As before, .xvg files follow the standard GROMACS format and can be natively plotted using XMGrace, as commonly done by the community. For the FEL analysis, the two key outputs are prot_pca.xvg, containing the PC1 and PC2 values, and prot_fel.eps, a 2D image file suitable for quick visual inspection of the results.

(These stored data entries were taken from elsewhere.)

/-- VLDV (R363). -/
def execVldv (w : LM) (s : State) : Result :=
  let n := (lmVecN w)
  memWord w (memUses w [] ((List.range n).map (w.vd.toNat + ·)) (groupEven n w.vd.toNat)) 0 true false [] (oneRow w (n * (w.ty.bits / 8)))
    (fun _ => List.map (todoOf fun _ => .load w.ty w.vd.toNat n)) s

/-- VSTV (R363). -/
def execVstv (w : LM) (s : State) : Result :=
  let n := (lmVecN w)
  memWord w (memUses w (dataRegs w n) [] (groupEven n w.vd.toNat)) 1 false false ((List.range n).map fun j => w.vd + BitVec.ofNat 10 j)
    (oneRow w (n * (w.ty.bits / 8)))
    (fun e => List.map (todoOf fun x => .store ((List.range n).flatMap fun j => storeElem e w.ty j (w.vd + BitVec.ofNat 10 j) x.lane))) s

/-- N and B of VLDM and VSTM (R364). -/
def lmN (w : LM) : Nat := bitsOf w.aux 0 6 + 1
def lmB (w : LM) : Nat := 4 * 2 ^ bitsOf w.aux 6 4

/-- The registers still to transfer: from FAULTPROG.PROG on replay (R364). -/
def multiRows (w : LM) (e : Env) : List (List LaneAcc) :=
  ((List.range (lmN w)).drop e.w.prog).map fun j =>
    e.actives.map fun i => ⟨j, i, (laneAddr w e i + wd (j * (lmB w))).toNat, 4⟩

/-- VLDM (R364, R234). -/
def execVldm (w : LM) (s : State) : Result :=
  memWord w (memUses w [] ((List.range (lmN w)).map (w.vd.toNat + ·)) []) 0 true true [] (multiRows w)
    (fun _ => List.map (todoOf fun x => .load .b32 (w.vd.toNat + x.reg) 1)) s

/-- VSTM (R364, R234). -/
def execVstm (w : LM) (s : State) : Result :=
  memWord w (memUses w ((List.range (lmN w)).map (w.vd.toNat + ·)) [] []) 1 false true [] (multiRows w)
    (fun e => List.map (todoOf fun x => .store (storeElem e .b32 0 (w.vd + BitVec.ofNat 10 x.reg) x.lane))) s

/-- VATOM (R365): cas names a pair, the new value and the comparand. -/
def execVatom (w : LM) (s : State) : Result :=
  let d := w.vd.toNat
  let ret := w.aux.getLsbD 3
  let cas := w.atomOp == .cas
  let n := if cas then 2 else 1
  memWord w (memUses w (dataRegs w n) (if ret then [d] else []) (if cas then [d] else [])) 2 ret false
    ((List.range n).map fun j => w.vd + BitVec.ofNat 10 j) (oneRow w 4)
    (fun e => List.map (todoOf fun x =>
      .rmw w.atomOp w.ty e.ftz (dataAt w e e.ftz 0 x.lane) (dataAt w e e.ftz 1 x.lane) 0 (if ret then some (64 * d + x.lane) else none))) s

/-- The operands of lanes of equal address, as the program names it, folded into the first, in ascending lane order, with flags (R366). -/
def foldOperands (op : AtomOp) (t : EType) (ftz : Bool) (v : Nat → W32) : List Landed → List Todo → List Todo
  | [], acc => acc
  | x :: r, acc =>
    foldOperands op t ftz v r
      (if acc.any fun p => p.va == x.1.va then
        acc.map fun p =>
          match p.act with
          | .rmw op t ftz a c f d =>
            if p.va = x.1.va then
              let q := atomNew op t ftz a (v x.1.lane) 0
              { p with act := .rmw op t ftz q.1 c (f ||| q.2) d, mask := p.mask ||| maskOf [x.1.lane] }
            else p
          | _ => p
      else acc ++ [todoOf (fun y => .rmw op t ftz (v y.lane) 0 0 none) x])

/-- VATOMV (R366): one read-modify-write for each distinct address. -/
def execVatomv (w : LM) (s : State) : Result :=
  memWord w (memUses w (dataRegs w 1) [] []) 2 false false [w.vd] (oneRow w 4)
    (fun e l => foldOperands w.atomOp w.ty e.ftz (dataAt w e e.ftz 0) l []) s

/-- VPREF (R367): timing only; it raises no counter and never traps after decode. -/
def execVpref (w : LM) (s : State) : Result :=
  laneIssue (memUses w [] [] []) w.mreg.toNat false [w.vo] (fun _ fin => .next (fin s)) s

/-- NMATOM (R369): it ignores FTZ. -/
def execNmatom (w : LM) (s : State) : Result :=
  memWord w (memUses w (dataRegs w 1) [] []) 2 false false [w.vd] (oneRow w 4)
    (fun e => List.map (todoOf fun x => .rmw .add w.ty false (dataAt w e false 0 x.lane) 0 0 none)) s

/-! ### NMFENCE, RPF -/

/-- NMFENCE (R370): a poisoned NMATOM halts the group here (Table 10-3). -/
def execNmfence (_w : L3) (s : State) : Result :=
  laneIssue Uses.empty 0 false []
    (fun _ fin =>
      if s.g.nmPending ≠ 0 then .next (s.laneStall .nmfence)
      else if s.g.nmPoison then .next (s.haltLane (s.badAt .poison 0))
      else .next (fin s)) s

/-- RPF (R371): names the fast-buffer list; it waits for data on its way to a listed register (R368), and names no
register for the lookahead check, since it changes and uses no value. -/
def execRpf (w : L3) (s : State) : Result :=
  if w.rpfList.any fun r => s.g.alloc ≤ r then s.laneReject .regOutOfBlock 0
  else if w.rpfList.any s.g.pending then .next (s.laneStall (.data w.rpfList))
  else laneIssue Uses.empty 0 false [] (fun _ fin => .next (fin (s.modG fun g => { g with rpf := w.rpfList }))) s

/-! ### Accumulators (R372 to R374) -/

/-- A registered B slice reserves its accumulator (R306). -/
def State.accReserved (s : State) (core acc : Nat) : Bool :=
  (s.dieAt (dieOf core)).regs.any fun r => r.core == core && r.acc == acc

/-- The core's matrix unit with some accumulator elements written. -/
def Matrix.accSet (m : Matrix) (acc pos : Nat) (x : W32) : Matrix := { m with acc := sset 0 (acc * 16384 + pos) x m.acc }
def Matrix.accGet (m : Matrix) (acc pos : Nat) : W32 := sget 0 (acc * 16384 + pos) m.acc

/-- An accumulator word: R30 and R306 first, then the commands before it, the positions, and poison. -/
def accWord (w : L3) (u : Uses) (fields : List VReg) (posField : Nat) (posReg : VReg) (poisons : Bool)
    (k : Env → (Nat → Nat) → (State → State) → Result) (s : State) : Result :=
  let acc := bitsOf w.aux 0 2
  if (s.laneChecks u false true).isNone && s.accReserved s.cur.core acc then s.protection 0 0 0
  else if (s.laneChecks u false true).isNone && s.accBusy s.cur.core acc then .next (s.laneStall (.acc acc))
  else
    laneIssue u w.mreg.toNat true fields
      (fun e fin =>
        let pos (i : Nat) : Nat := (e.src posField posReg false i).toNat
        let bad := e.actives.filter fun i => 16383 < pos i
        if !bad.isEmpty then s.trapLane .reservedField none (maskOf bad) 0
        else if poisons && (s.coreAt s.cur.core).mx.poison.getLsbD acc then
          .next (s.haltLane (s.badAt .poison e.act))
        else k e pos fin) s

/-- ACCRD (R372). -/
def execAccrd (w : L3) (s : State) : Result :=
  accWord w (L3uses w false [(w.va, false)] []) [w.va] 0 w.va true
    (fun e pos fin =>
      let m := (s.coreAt s.cur.core).mx
      .next (fin (s.modG fun g => g.writeElems (e.actives.map fun i =>
        (64 * w.vd.toNat + i, m.accGet (bitsOf w.aux 0 2) (pos i)))))) s

/-- The value that ACCWR leaves in an element, with its flags (R373, R105). -/
def accValue (add ftz : Bool) (old v : W32) : W32 × Flags :=
  let x := readF .f32 ftz v.toNat
  if add then
    let r := fAdd (readF .f32 ftz old.toNat) x
    let f := finish .f32 { Fin.rne with ftz := ftz } r.1
    (BitVec.ofNat 32 f.bits, r.2 ||| f.flags)
  else if x.isZero && ftz then (v &&& 0x80000000, 0)
  else (v, 0)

Advanced Analyses Using Python Routines

For complex analyses that are external to GROMACS, each flag must be executed separately.

3D FEL

To visualize the previously generated FEL in 3D and 2D, and to access .csv output files for plotting in external software, use the following command pattern:

gmx_ISA -fel3d <pc1_pc2.xvg> <Temperature_K> <nbins> <sigma_smooth>

Run:

gmx_ISA -solo -fel3d add_fel_gmx_ISA-ANALYSIS/prot_pca.xvg 310 50 2

Matplotlib will open an interactive graphical window displaying the 3D plot, allowing the user to rotate, zoom, and customize the visualization. After inspection, close the window and the script will terminate automatically, generating a new gmx_ISA-ANALYSIS directory, which can be renamed to fel3d_gmx_ISA-ANALYSIS:

mv gmx_ISA-ANALYSIS fel3d_gmx_ISA-ANALYSIS

The following outputs will be generated:

fel3d_gmx_ISA-ANALYSIS/
├── FEL_2D.png
├── FEL_3D.png
├── FEL_PC1_PC2_map.csv
├── FEL_PC1_PC2_points.csv
├── FEL_PC1_projection.csv
├── FEL_PC1_projection.png
├── FEL_PC2_projection.csv
└── FEL_PC2_projection.png

Analyses Based on Coulomb_SR and LJ_SR

For MM interaction energy analyses (Coulomb + Lennard-Jones short-range), linear regression of interaction energy, ISA (Interaction Stability Analysis), and interaction energy autocorrelation, the flags -int, -reg, -isa, and -autocor are required, respectively. Execute them sequentially:

gmx_ISA -solo -int defaut_gmx_ISA-ANALYSIS/coulomb_SR.xvg defaut_gmx_ISA-ANALYSIS/LJ_SR.xvg
gmx_ISA -solo -reg defaut_gmx_ISA-ANALYSIS/coulomb_SR.xvg defaut_gmx_ISA-ANALYSIS/LJ_SR.xvg
gmx_ISA -solo -isa defaut_gmx_ISA-ANALYSIS/coulomb_SR.xvg defaut_gmx_ISA-ANALYSIS/LJ_SR.xvg
gmx_ISA -solo -autocor defaut_gmx_ISA-ANALYSIS/coulomb_SR.xvg defaut_gmx_ISA-ANALYSIS/LJ_SR.xvg

After execution, the gmx_ISA-ANALYSIS directory will contain all outputs generated by these flags. For organization, rename it to cou_lj_based_gmx_ISA-ANALYSIS, containing the following files:

cou_lj_based_gmx_ISA-ANALYSIS/
├── autocor_python.log
├── gmx_ISA_debug.log
├── interaction_autocorrelation_results.dat
├── interaction_energy_analysis.dat
├── interaction_energy_autocorrelation.csv
├── interaction_energy_autocorrelation.png
├── interaction_energy_coulomb_vs_lj.png
├── interaction_energy.csv
├── interaction_energy.png
├── interaction_energy_statistics.dat
├── interaction_python.log
├── isa_python.log
└── ISA_results.dat

Linear Diffusion and Convergence Analyses

For diffusion analysis and calculation of the diffusion coefficient based on the linear region of the MSD, the MSD output must be previously computed. To identify the most linear region for diffusion coefficient estimation, run:

gmx_ISA -solo -diff msd_protein.xvg

For convergence analysis, gmx_ISA has been fully optimized to operate on gmx_MMPBSA outputs, automatically detecting the $\Delta G_{complex}$ column, identifying the frames, and computing the cumulative average.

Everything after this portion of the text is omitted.